Spirituality departing from the land of discovery

Wow, what kind of title is this? I myself started wondering as I was writing it as the title. I had, like a couple of options for the title of the subject matter that I wanted to write about this beautiful and cool Sunday morning in Singapore (it rained for some 30 minutes this morning, and I was caught napping – nay, walking briskly at the MacRitchie Reservoir Park.

I wanted to write last evening itself, but got busy with other matters, and thought it would be better to think through more in the head before committing to the blog post, which I promptly did.

Again, I go back to India in terms of the vast availability of topics to write about! A recent WhatsApp message exchange with a close friend induced more thinking, and the result was this post.

India discovered spirituality thousands of years ago. It was not religion, but a state of oneness with the almighty and nature. Advanced thinking, I should say, given the age in which it was discovered or synthesized. Achieving “spiritual nirvana” was to be the mantra for all gurus (or religious teachers) for decades and centuries to come. The ability to give up all material possessions and merge with nature as a “spirit” was much coveted those days. I am sure a few attained nirvana. This philosophy is very similar to Buddhism.

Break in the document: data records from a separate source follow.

-- ==== Sys2Proof/Laws/Run.lean ====
section
/-! SUPPORT. Runs, one step at a time. -/

namespace Sys2Proof.Safety

open Sys2Proof.Machine

@[simp] theorem runFor_zero (s : State) : runFor 0 s = .next s := rfl

/-- The same of any machine behind the host's interface. -/
theorem coreRun_succ (M : Host.Core) {s t : M.State} (n : Nat) (h : M.step s = .next t) :
    M.run (n + 1) s = M.run n t := by
  simp only [Host.Core.run, h]

theorem coreRun_succ_refused (M : Host.Core) {s : M.State} {r : M.Refusal} (n : Nat)
    (h : M.step s = .refused r) : M.run (n + 1) s = .refused r := by
  simp only [Host.Core.run, h]

/-- After a step that answers a next state, the run goes on from there. -/
theorem runFor_succ {s t : State} (n : Nat) (h : step s = .next t) :
    runFor (n + 1) s = runFor n t :=
  coreRun_succ Sys2Proof.core n h

/-- After a step that is refused, the run is refused. -/
theorem runFor_succ_refused {s : State} {r : Refusal} (n : Nat) (h : step s = .refused r) :
    runFor (n + 1) s = .refused r :=
  coreRun_succ_refused Sys2Proof.core n h

end Sys2Proof.Safety
end

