-- ==== Sys2Proof/Tests/Slice0.lean ====
section
/-! SUPPORT. Tests. Expected values are those of spec/95_test_vectors.md (the section is named at
each test) or worked out by hand from the rule named. The `witness_` theorems show, for every
statement with hypotheses, a state and operands that meet them. -/

namespace Sys2Proof.Tests

open Sys2Proof.Machine Sys2Proof.Safety

/-! ### Well-formedness: ill-formed terms are refused -/

theorem test_wf_refuses_opcode_8 : fieldsInRange 8 0 = false := by decide
theorem test_wf_refuses_address_32 : fieldsInRange 0 32 = false := by decide
theorem test_encode_refuses_address_32 : encodeFields 4 32 = none := by decide
theorem test_image_refuses_25_bytes : imageComplete (List.replicate 25 0) = false := by decide
theorem test_image_accepts_24_bytes : imageComplete (List.replicate 24 0) = true := by decide
theorem test_decode_refuses_no_bytes : decodeBytes [] = .error .noCell := rfl

/-- The canonical form refuses a listed zero, an order that does not rise, and address 32. -/
theorem test_memory_wf_refuses :
    Memory.wf [(24, 0)] = false ∧ Memory.wf [(25, 1), (24, 1)] = false ∧
      Memory.wf [(24, 1), (24, 2)] = false ∧ Memory.wf [(32, 1)] = false ∧
      Memory.wf [(0, 1), (31, 2)] = true := by decide

/-! ### The codec: words written out bit by bit (R84; section 2) -/

theorem test_decode_ld : decode 0b000_11000#8 = .ld 24 := by decide
theorem test_decode_sub : decode 0b001_11111#8 = .sub 31 := by decide
theorem test_decode_add : decode 0b010_00110#8 = .add 6 := by decide
theorem test_decode_st : decode 0b011_10111#8 = .st 23 := by decide
theorem test_decode_b : decode 0b100_00001#8 = .b 1 := by decide
theorem test_decode_bneg : decode 0b101_00101#8 = .bneg 5 := by decide
theorem test_decode_illegal : decode 0b110_11111#8 = .illegal 31 := by decide
theorem test_decode_halt : decode 0b111_00000#8 = .halt 0 := by decide

/-- Section 2: `encode(0, 24) = 0x18`, `encode(3, 0) = 0x60`, `encode(7, 0) = 0xe0`,
`encode(5, 31) = 0xbf`, `encode(6, 5) = 0xc5`. -/
theorem test_encode_fields :
    encodeFields 0 24 = some 0x18 ∧ encodeFields 3 0 = some 0x60 ∧ encodeFields 7 0 = some 0xe0 ∧
      encodeFields 5 31 = some 0xbf ∧ encodeFields 6 5 = some 0xc5 := by decide

/-- Section 2, the renderings. -/
theorem test_disassemble :
    disassemble 0x18 = "ld A, 18" ∧ disassemble 0x3f = "sub A, 1f" ∧
      disassemble 0x46 = "add A, 06" ∧ disassemble 0x77 = "st A, 17" ∧ disassemble 0x81 = "b 01" ∧
      disassemble 0xa5 = "bneg 05" ∧ disassemble 0xc0 = "??? " ∧ disassemble 0xff = "halt" := by
  decide

/-- The table's word of a row, and bits that are more than one instruction. -/
theorem test_decodeTableWord :
    decodeTableWord 8 0x78 = some (.st 24) ∧ decodeTableWord 8 0xc0 = some (.illegal 0) ∧
      decodeTableWord 16 0x0118 = none := by decide

/-! ### Single steps -/

/-- A `Running` state with the given accumulator, program counter and cells, after 7 cycles. -/
def running (a : Byte) (p : ProgramCounter) (cells : List Host.Cell) : State :=
  { acc := a, pc := p, status := .running, steps := 7
    mem := cells.foldl (fun m c => Memory.write m c.1 c.2) [] }

/-- The state a step answers, if it answers one. -/
def afterStep (s : State) : Option State :=
  match step s with
  | .next t => some t
  | .fault _ => none
  | .refused _ => none

/-- The registers after a step. -/
def regsAfter (s : State) : Option (Byte × ProgramCounter × Status × Nat) :=
  (afterStep s).map fun t => (t.acc, t.pc, t.status, t.steps)

/-- Section 3: `ld A, 18` at 2 with `M[24] = 0x9c`. -/
theorem test_ld_ram : regsAfter (running 0x55 2 [(2, 0x18), (24, 0x9c)]) =
    some (0x9c, 3, .running, 8) := by decide
/-- Section 3: the operand is the instruction's own cell. -/
theorem test_ld_own_cell : regsAfter (running 0x00 3 [(3, 0x03)]) =
    some (0x03, 4, .running, 8) := by decide
/-- Section 3: `0x12 - 0x34 = 0xde`: accumulator minus memory. -/
theorem test_sub_order : regsAfter (running 0x12 1 [(1, 0x27), (7, 0x34)]) =
    some (0xde, 2, .running, 8) := by decide
/-- Section 3: `0x80 - 0x01 = 0x7f`. -/
theorem test_sub_signed_overflow : regsAfter (running 0x80 1 [(1, 0x27), (7, 0x01)]) =
    some (0x7f, 2, .running, 8) := by decide
/-- Section 3: `0xff + 0xff = 0xfe`. -/
theorem test_add_wraps : regsAfter (running 0xff 1 [(1, 0x46), (6, 0xff)]) =
    some (0xfe, 2, .running, 8) := by decide
/-- Section 3: at the last cell the addition is done and then the range fault is raised. -/
theorem test_add_last_cell : regsAfter (running 0x07 31 [(31, 0x46), (6, 0x09)]) =
    some (0x10, 32, .faulted .programCounterOutOfRange, 8) := by decide
/-- Section 4: storing the value a ROM cell already holds is still a fault. -/
theorem test_st_rom_faults : afterStep (running 0x64 4 [(4, 0x64)]) =
    some { running 0x64 4 [(4, 0x64)] with status := .faulted .illegalWrite, steps := 8 } := by
  decide
/-- Section 4: zero is stored like any value, and takes the cell off the list. -/
theorem test_st_zero : afterStep (running 0x00 5 [(5, 0x79), (25, 0x33)]) =
    some { running 0x00 6 [(5, 0x79)] with steps := 8 } := by decide
/-- Section 5: a branch at the last cell does not fault. -/
theorem test_b_last_cell : regsAfter (running 0x00 31 [(31, 0x80)]) =
    some (0x00, 0, .running, 8) := by decide
/-- Section 5: a branch into RAM. -/
theorem test_b_to_ram : regsAfter (running 0x5a 3 [(3, 0x9f)]) =
    some (0x5a, 31, .running, 8) := by decide
/-- Section 5: -128 is negative. -/
theorem test_bneg_taken : regsAfter (running 0x80 2 [(2, 0xa5)]) =
    some (0x80, 5, .running, 8) := by decide
/-- Section 5: not taken at the last cell. -/
theorem test_bneg_untaken_last_cell : regsAfter (running 0x01 31 [(31, 0xa0)]) =
    some (0x01, 32, .faulted .programCounterOutOfRange, 8) := by decide
/-- Section 5: all address bits 1, at the last cell: no range fault. -/
theorem test_halt_last_cell : regsAfter (running 0x12 31 [(31, 0xff)]) =
    some (0x12, 31, .haltedNormally, 8) := by decide
/-- Section 5: the illegal opcode. -/
theorem test_illegal : regsAfter (running 0x34 9 [(9, 0xdf)]) =
    some (0x34, 9, .faulted .illegalInstruction, 8) := by decide
/-- Section 5: stepping a halted machine changes nothing, `steps` included. -/
theorem test_terminal_unchanged :
    afterStep { running 0 5 [(5, 0x18)] with status := .haltedNormally } =
      some { running 0 5 [(5, 0x18)] with status := .haltedNormally } := by decide
/-- R55: a fetch above 31 is refused, not wrapped. -/
theorem test_fetch_above_31_refused :
    step { running 0 32 [] with status := .running } = .refused (.addressOutOfRange 32) := rfl
/-- S2 of section 1: `halt` as the first instruction after reset. -/
theorem test_withFetchWord_halt : regsAfter (State.reset.withFetchWord 8 0xe0) =
    some (0, 0, .haltedNormally, 1) := by decide

/-! ### Witnesses: the hypotheses of the statements can be met, clause by clause -/

theorem witness_EncodeFieldsInvertsTheExtractors :
    ((7 : Nat) ≤ 7 ∧ (31 : Nat) ≤ 31) ∧ ¬ ((8 : Nat) ≤ 7 ∧ (0 : Nat) ≤ 31) ∧
      ¬ ((0 : Nat) ≤ 7 ∧ (32 : Nat) ≤ 31) := by decide

theorem witness_WordRangesSelectTheInstruction :
    (0x1f#8).toNat ≤ 0x1f ∧ (0x20 ≤ (0x3f#8).toNat ∧ (0x3f#8).toNat ≤ 0x3f) ∧
      (0x40 ≤ (0x40#8).toNat ∧ (0x40#8).toNat ≤ 0x5f) ∧
      (0x60 ≤ (0x7f#8).toNat ∧ (0x7f#8).toNat ≤ 0x7f) ∧
      (0x80 ≤ (0x80#8).toNat ∧ (0x80#8).toNat ≤ 0x9f) ∧
      (0xa0 ≤ (0xbf#8).toNat ∧ (0xbf#8).toNat ≤ 0xbf) ∧
      (0xc0 ≤ (0xc0#8).toNat ∧ (0xc0#8).toNat ≤ 0xdf) ∧ 0xe0 ≤ (0xff#8).toNat := by decide

theorem witness_StepRunsTheDecodedInstruction :
    Fetches (running 7 31 [(31, 0x46)]) 0x46 ∧ decode 0x46 = .add 6 := ⟨⟨rfl, by decide, rfl⟩, rfl⟩

/-- Both clauses: an `add` at the last cell leaves `pc` at 32, a `halt` there leaves it at 31. -/
theorem witness_RangeCheckChangesStatusOnly :
    (Fetches (running 7 31 [(31, 0x46)]) 0x46 ∧
      exec (decode 0x46) (running 7 31 [(31, 0x46)]) = .next (running 7 32 [(31, 0x46)]) ∧
      31 < (running 7 32 [(31, 0x46)]).pc.toNat) ∧
    (Fetches (running 7 31 [(31, 0xe0)]) 0xe0 ∧
      exec (decode 0xe0) (running 7 31 [(31, 0xe0)]) =
        .next { running 7 31 [(31, 0xe0)] with status := .haltedNormally }) :=
  ⟨⟨⟨rfl, by decide, rfl⟩, rfl, by decide⟩, ⟨rfl, by decide, rfl⟩, rfl⟩

theorem witness_TerminalStateNeverChanges :
    (running 0 5 []).haltRun.status ≠ .running ∧
      ((running 0 5 []).raise .illegalWrite).status ≠ .running := by decide

theorem witness_StepRefinesThePseudocode :
    (running 7 31 []).status = .running ∧ (running 7 31 []).pc.toNat ≤ 31 := by decide

theorem witness_BranchToItselfNeverEnds :
    Fetches (running 7 31 [(31, 0x9f)]) (encode (.b 31)) ∧
      (running 7 31 [(31, 0x9f)]).pc.toNat = (31 : Addr).toNat := ⟨⟨rfl, by decide, rfl⟩, rfl⟩

theorem witness_StepStopsOnlyOnFetchAbove31 :
    ((running 0 32 []).status = .running ∧ 31 < (running 0 32 []).pc.toNat) ∧
      ¬ ((running 0 31 []).status = .running ∧ 31 < (running 0 31 []).pc.toNat) := by decide

/-- Below the last cell and at it. -/
theorem witness_LdLoadsTheCell :
    Fetches (running 0 30 [(30, 0x1f)]) (encode (.ld 31)) ∧
      Fetches (running 0 31 [(31, 0x1f)]) (encode (.ld 31)) :=
  ⟨⟨rfl, by decide, rfl⟩, rfl, by decide, rfl⟩
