-- ==== Sys2Proof/Machine/State.lean ====
section
/-!
DEFINITION. The state of the machine (10_state.md R29 to R37), its stops, and the state after reset (R36).
-/

namespace Sys2Proof.Machine

open Sys2Proof

/-- `STATUS`, an enumeration with no numeric encoding (10_state.md R33). -/
inductive Status where
  | idle
  | busy
  | done
  | errInvalidOp
  deriving DecidableEq, Repr

/-- The five block slots of one step (10_state.md R30). A slot that is `none` holds nothing, which is what every
slot does between steps (log entry 23). -/
structure Slots where
  /-- The loaded input of ENCODE, `N` float words. -/
  fa : Option (List Word)
  /-- The loaded operand of DECODE, the first operand of the two-operand operations. -/
  ba : Option Block
  /-- The second operand of the two-operand operations, the operand of RECIPROCAL. -/
  bb : Option Block
  /-- The result of every operation but DECODE. -/
  br : Option Block
  /-- The result of DECODE, `N` float words. -/
  fr : Option (List Word)
  deriving DecidableEq, Repr

/-- Slots that hold nothing: the slots between steps (10_state.md R30). -/
def Slots.empty : Slots := ⟨none, none, none, none, none⟩

/-- The state of the machine during one invocation, `(OP, NBLK, IN_A, IN_B, OUT, done, STATUS)` (10_state.md R29),
with the block slots of a step (R30), the deployment's configuration, which is a parameter and not a register (R37;
log entry 1), the caller's pending start (log entry 5) and the counter of free values (log entry 2). -/
structure State where
  /-- The deployment's configuration; no step and no move of the caller changes it (00_scope.md R5). -/
  cfg : Config
  /-- `OP`, the operation selector. -/
  op : Word
  /-- `NBLK`, the block count. -/
  nblk : Word
  /-- `IN_A`, the first input feed. -/
  inA : Feed
  /-- `IN_B`, the second input feed. -/
  inB : Feed
  /-- `OUT`, the output feed. -/
  out : Feed
  /-- `done`, the set of processed block indices, strictly rising. -/
  done : List Nat
  /-- `STATUS`. -/
  status : Status
  /-- `FA`, `BA`, `BB`, `BR`, `FR`. -/
  slots : Slots
  /-- THE MODEL'S OWN: the caller has started an invocation that the core has not yet taken up. -/
  startReq : Bool
  /-- THE MODEL'S OWN: the counter free values are applied to. -/
  tick : Nat
  deriving DecidableEq, Repr

/-- Why the machine stops with a fault. The spec's own error, InvalidOperation, is no stop: it is a next state with
`STATUS = ERR_INVALID_OP` (60_exceptions.md R181). -/
inductive Fault where
  /-- Raised by a compute or store phase that reads a block slot this step has not written, which "a model must not"
  do (10_state.md R30, R36). SAFE: no execution reaches it. -/
  | slotNotWritten
  deriving DecidableEq, Repr

/-- The situations the spec gives no meaning: "a model must have no step for them" (60_exceptions.md R191). -/
inductive Refusal where
  /-- Raised by an arm of `exec` for an instruction without a meaning. SAFE: nothing is said of it. -/
  | notModelled (mnemonic : String)
  /-- `BadConfiguration`: raised at start and by every block step when `(N, WE, WM)` is out of range (00_scope.md R7)
  or the numbering is not injective (30_encoding.md R61). SAFE. -/
  | badConfiguration
  /-- `ShortFeed`: raised at start, and by a load or a store, when a feed is shorter than 20_memory.md R44 requires.
  SAFE. -/
  | shortFeed
  /-- `MalformedBlockWord`: raised at start, and by a load, when a block-feed word exceeds its field's range
  (20_memory.md R43). SAFE. -/
  | malformedBlockWord
  /-- `FeedChangedDuringRun`: raised by a move of the caller that writes `OP`, `NBLK` or a feed, or reads `OUT`, during
  an invocation, and by a step of a running invocation whose `OP` is no operation's code, which only such a write can
  bring about (60_exceptions.md R191; log entry 9). SAFE. -/
  | feedChangedDuringRun
  /-- Raised when the caller starts an invocation while one is running (70_reset_and_hazards.md R206,
  93_implementation_defined.md U6). SAFE. -/
  | startWhileBusy
  deriving DecidableEq, Repr

/-- The machine right after reset (10_state.md R36): `STATUS = IDLE`, `done = {}`. The normative configuration
(00_scope.md R5); `OP`, `NBLK`, the feeds and the slots at the values log entries 4 and 23 name, the spec giving
none. -/
def State.reset : State where
  cfg := Config.normative
  op := 0
  nblk := 0
  inA := []
  inB := []
  out := []
  done := []
  status := .idle
  slots := Slots.empty
  startReq := false
  tick := 0

end Sys2Proof.Machine
end

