/-- `f32exact` denotes exactly the value it is made for (40_bit_utilities.md R93). -/
theorem f32val_f32exact_of_mem {s : Bool} {m : Nat} {k : Int} (h0 : m ≠ 0) (h24 : m < 2 ^ 24)
    (hlo : -126 ≤ k + Nat.log2 m) (hhi : k + Nat.log2 m ≤ 127) :
    f32val (f32exact s m k) = signed s ((m : ℚ) * pow2 k) := by
  obtain ⟨hs, he, hf, hn⟩ := f32exact_fields (s := s) h0 h24 hlo hhi
  have hp : Nat.log2 m < 24 := (Nat.log2_lt h0).2 h24
  rw [f32val_normal hn, hs, hf, he]
  congr 1
  push_cast
  rw [mul_assoc]
  congr 1
  have : ((2 : ℚ) ^ (23 - Nat.log2 m)) = pow2 ((23 - Nat.log2 m : Nat) : Int) := by rw [pow2_natCast]; norm_cast
  rw [this, ← pow2_add]
  congr 1; omega

/-! ### `rnd32` -/

/-- The binade and the rounded significand of a rounding in the normal range: no branch but the normal one and the
carry is taken (40_bit_utilities.md R90). -/
theorem rnd32_normal {q : ℚ} {e : Int} (hlo : pow2 e ≤ |q|) (hhi : |q| < pow2 (e + 1)) (he : -126 ≤ e) :
    rnd32 q = rnd32Pack (decide (q < 0)) e (rne (|q| / pow2 (e - 23))) := by
  have hq : q ≠ 0 := by
    rintro rfl
    simp only [abs_zero] at hlo
    exact absurd hlo (not_le.2 (pow2_pos e))
  have ha : (if q < 0 then -q else q) = |q| := by
    split
    · rename_i h; rw [abs_of_neg h]
    · rename_i h; rw [abs_of_nonneg (not_lt.1 h)]
  unfold rnd32
  rw [if_neg hq]
  simp only [ha, floorLog2_unique hlo hhi, max_eq_left he]

/-- The significand of a normal rounding lies in `[2^23, 2^24]`. -/
theorem rne_significand {a : ℚ} {e : Int} (hlo : pow2 e ≤ a) (hhi : a < pow2 (e + 1)) :
    2 ^ 23 ≤ rne (a / pow2 (e - 23)) ∧ rne (a / pow2 (e - 23)) ≤ 2 ^ 24 := by
  have hp : 0 < pow2 (e - 23) := pow2_pos _
  have ha : 0 < a := lt_of_lt_of_le (pow2_pos _) hlo
  have e1 : pow2 e = 2 ^ 23 * pow2 (e - 23) := by
    have h : pow2 ((23 : Nat) : Int) = 2 ^ 23 := by rw [pow2_natCast]; norm_cast
    rw [← h, ← pow2_add]; congr 1; push_cast; ring
  have e2 : pow2 (e + 1) = 2 ^ 24 * pow2 (e - 23) := by
    have h : pow2 ((24 : Nat) : Int) = 2 ^ 24 := by rw [pow2_natCast]; norm_cast
    rw [← h, ← pow2_add]; congr 1; push_cast; ring
  have x1 : (2 : ℚ) ^ 23 ≤ a / pow2 (e - 23) := by rw [le_div_iff₀ hp, ← e1]; exact hlo
  have x2 : a / pow2 (e - 23) < (2 : ℚ) ^ 24 := by rw [div_lt_iff₀ hp, ← e2]; exact hhi
  obtain ⟨g1, g2, -⟩ := (rne_eq_iff (x := a / pow2 (e - 23)) (by positivity)).1 rfl
  constructor
  · have : ((2 ^ 23 : Nat) : ℚ) < rne (a / pow2 (e - 23)) + 1 := by push_cast; linarith
    have : 2 ^ 23 < rne (a / pow2 (e - 23)) + 1 := by exact_mod_cast this
    omega
  · have : (rne (a / pow2 (e - 23)) : ℚ) < ((2 ^ 24 : Nat) : ℚ) + 1 := by push_cast; linarith
    have : rne (a / pow2 (e - 23)) < 2 ^ 24 + 1 := by exact_mod_cast this
    omega

/-- `rnd32Pack` of a significand in `[2^23, 2^24]` at an exponent that stays finite: a normal word with the given sign
and the value the significand and the exponent give (40_bit_utilities.md R90). -/
theorem rnd32Pack_spec (s : Bool) (e : Int) (m : Nat) (h1 : 2 ^ 23 ≤ m) (h2 : m ≤ 2 ^ 24) (he : -126 ≤ e)
    (he' : e ≤ 126 ∨ (e = 127 ∧ m < 2 ^ 24)) :
    (rnd32Pack s e m).sign = s ∧ (rnd32Pack s e m).normal = true ∧
      ((rnd32Pack s e m).expField : Int) = (if m = 2 ^ 24 then e + 1 else e) + 127 ∧
      f32val (rnd32Pack s e m) = signed s ((m : ℚ) * pow2 (e - 23)) := by
  have fieldE : ∀ x : Int, -126 ≤ x → x ≤ 127 → (BitVec.ofInt 8 (x + 127)).toNat = (x + 127).toNat := by
    intro x hx1 hx2
    rw [BitVec.toNat_ofInt]
    congr 1
    exact Int.emod_eq_of_lt (by omega) (by simpa using (by omega : x + 127 < 256))
  by_cases hm : m = 2 ^ 24
  · subst hm
    have hle : e ≤ 126 := by omega
    have hd : rnd32Pack s e (2 ^ 24) = packFloat s (BitVec.ofInt 8 (e + 1 + 127)) (BitVec.ofNat 23 (2 ^ 23)) := by
      unfold rnd32Pack
      simp only [if_true]
      rw [if_neg (by omega), if_neg (by omega)]
    have hE : ((rnd32Pack s e (2 ^ 24)).expField : Int) = e + 1 + 127 := by
      rw [hd, packFloat_expField, fieldE _ (by omega) (by omega)]; omega
    have hF : (rnd32Pack s e (2 ^ 24)).fracField = 0 := by rw [hd, packFloat_fracField]; rfl
    have hS : (rnd32Pack s e (2 ^ 24)).sign = s := by rw [hd, packFloat_sign]
    have hN : (rnd32Pack s e (2 ^ 24)).normal = true := by
      simp only [Word.normal, Bool.and_eq_true, bne_iff_ne, ne_eq]; omega
    refine ⟨hS, hN, by simpa using hE, ?_⟩
    rw [f32val_normal hN, hS, hF, hE]
    congr 1
    rw [show e + 1 + 127 - 150 = (e - 23) + 1 by ring, pow2_add]
    have : pow2 1 = 2 := by simp [pow2_eq_zpow]
    rw [this]; push_cast; ring
  · have hd : rnd32Pack s e m = packFloat s (BitVec.ofInt 8 (e + 127)) (BitVec.ofNat 23 m) := by
      unfold rnd32Pack
      simp only [if_neg hm]
      rw [if_neg (by omega), if_neg (by omega)]
    have hE : ((rnd32Pack s e m).expField : Int) = e + 127 := by
      rw [hd, packFloat_expField, fieldE _ (by omega) (by omega)]; omega
    have hF : 2 ^ 23 + (rnd32Pack s e m).fracField = m := by
      rw [hd, packFloat_fracField, BitVec.toNat_ofNat]; omega
    have hS : (rnd32Pack s e m).sign = s := by rw [hd, packFloat_sign]
    have hN : (rnd32Pack s e m).normal = true := by
      simp only [Word.normal, Bool.and_eq_true, bne_iff_ne, ne_eq]; omega
    refine ⟨hS, hN, by rw [if_neg hm]; exact hE, ?_⟩
    rw [f32val_normal hN, hS, hF, hE]
    congr 3; ring

theorem signed_decide_abs (q : ℚ) : signed (decide (q < 0)) |q| = q := by
  unfold signed
  by_cases h : q < 0
  · simp [h, abs_of_neg h]
  · simp [h, abs_of_nonneg (not_lt.1 h)]

/-- A rounding in the normal range below `2^127` gives a normal word of the right sign within half a unit of the last
place. -/
theorem rnd32_spec {q : ℚ} {e : Int} (hlo : pow2 e ≤ |q|) (hhi : |q| < pow2 (e + 1)) (he : -126 ≤ e) (he' : e ≤ 126) :
    (rnd32 q).normal = true ∧ (rnd32 q).sign = decide (q < 0) ∧ |f32val (rnd32 q) - q| ≤ pow2 (e - 24) ∧
      e + 127 ≤ (rnd32 q).expField ∧ ((rnd32 q).expField : Int) ≤ e + 128 := by
  obtain ⟨m1, m2⟩ := rne_significand hlo hhi
  have hr := rnd32_normal hlo hhi he
  obtain ⟨hS, hN, hE, hV⟩ := rnd32Pack_spec (decide (q < 0)) e _ m1 m2 he (Or.inl he')
  rw [← hr] at hS hN hE hV
  refine ⟨hN, hS, ?_, ?_, ?_⟩
  · rw [hV]
    have hp : 0 < pow2 (e - 23) := pow2_pos _
    obtain ⟨g1, g2, -⟩ := (rne_eq_iff (x := |q| / pow2 (e - 23)) (by positivity)).1 rfl
    have e1 : pow2 (e - 23) = 2 * pow2 (e - 24) := by
      have : pow2 1 = 2 := by simp [pow2_eq_zpow]
      rw [← this, ← pow2_add]; congr 1; ring
    have hx : |q| = |q| / pow2 (e - 23) * pow2 (e - 23) := by field_simp
    set x := |q| / pow2 (e - 23)
    set m := rne x
    have b1 : (m : ℚ) * pow2 (e - 23) - |q| ≤ pow2 (e - 24) := by rw [hx]; nlinarith
    have b2 : |q| - (m : ℚ) * pow2 (e - 23) ≤ pow2 (e - 24) := by rw [hx]; nlinarith
    have hq : signed (decide (q < 0)) ((m : ℚ) * pow2 (e - 23)) - q =
        signed (decide (q < 0)) ((m : ℚ) * pow2 (e - 23) - abs q) := by
      rw [signed_sub, signed_decide_abs]
    rw [hq, abs_signed]
    exact abs_le.2 ⟨by linarith, by linarith⟩
  · rw [hE]; split <;> omega
  · rw [hE]; split <;> omega

theorem rnd32_zero : rnd32 0 = 0 := by simp [rnd32]

end Sys2Proof.Machine
end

Proliferation of gurus across India is not uncommon. People go to the intermediary or guru to get clarity on their lives and chalk out a future course of action. They need advice and guidance, and it was not an improper ask. As people, we go all the time to our elders, friends, and colleagues to seek some advice or the other. It is a natural thing to do.

However, in India, this process of seeking guidance led to fake gurus dishing out fake advice to the uninitiated or unsuspecting folks, who sometimes want urgent resolution of their problems. One positive outcome or positive result is all that is needed to push up and place the concerned guru on a pedestal, and the misinformed public will follow others in a herd mentality. In the process, the guru makes a huge amount of money, and converts his individuality to a commercial enterprise funded by his followers, spinning out books and products, and minting lots of money.

This is the most common thing happening in the Indian spiritual scene today. The better quality gurus who are reserved and pious, do not deserve the riches of the “crook gurus”. The latest case of the guru being punished by the special court in Haryana State of India which led to arson and disorder is the result of the state nurturing gurus. Secularism has no meaning if the government seeks support of gurus to win elections, and provides facilities to gurus which are only provided to ministers, in the name of security.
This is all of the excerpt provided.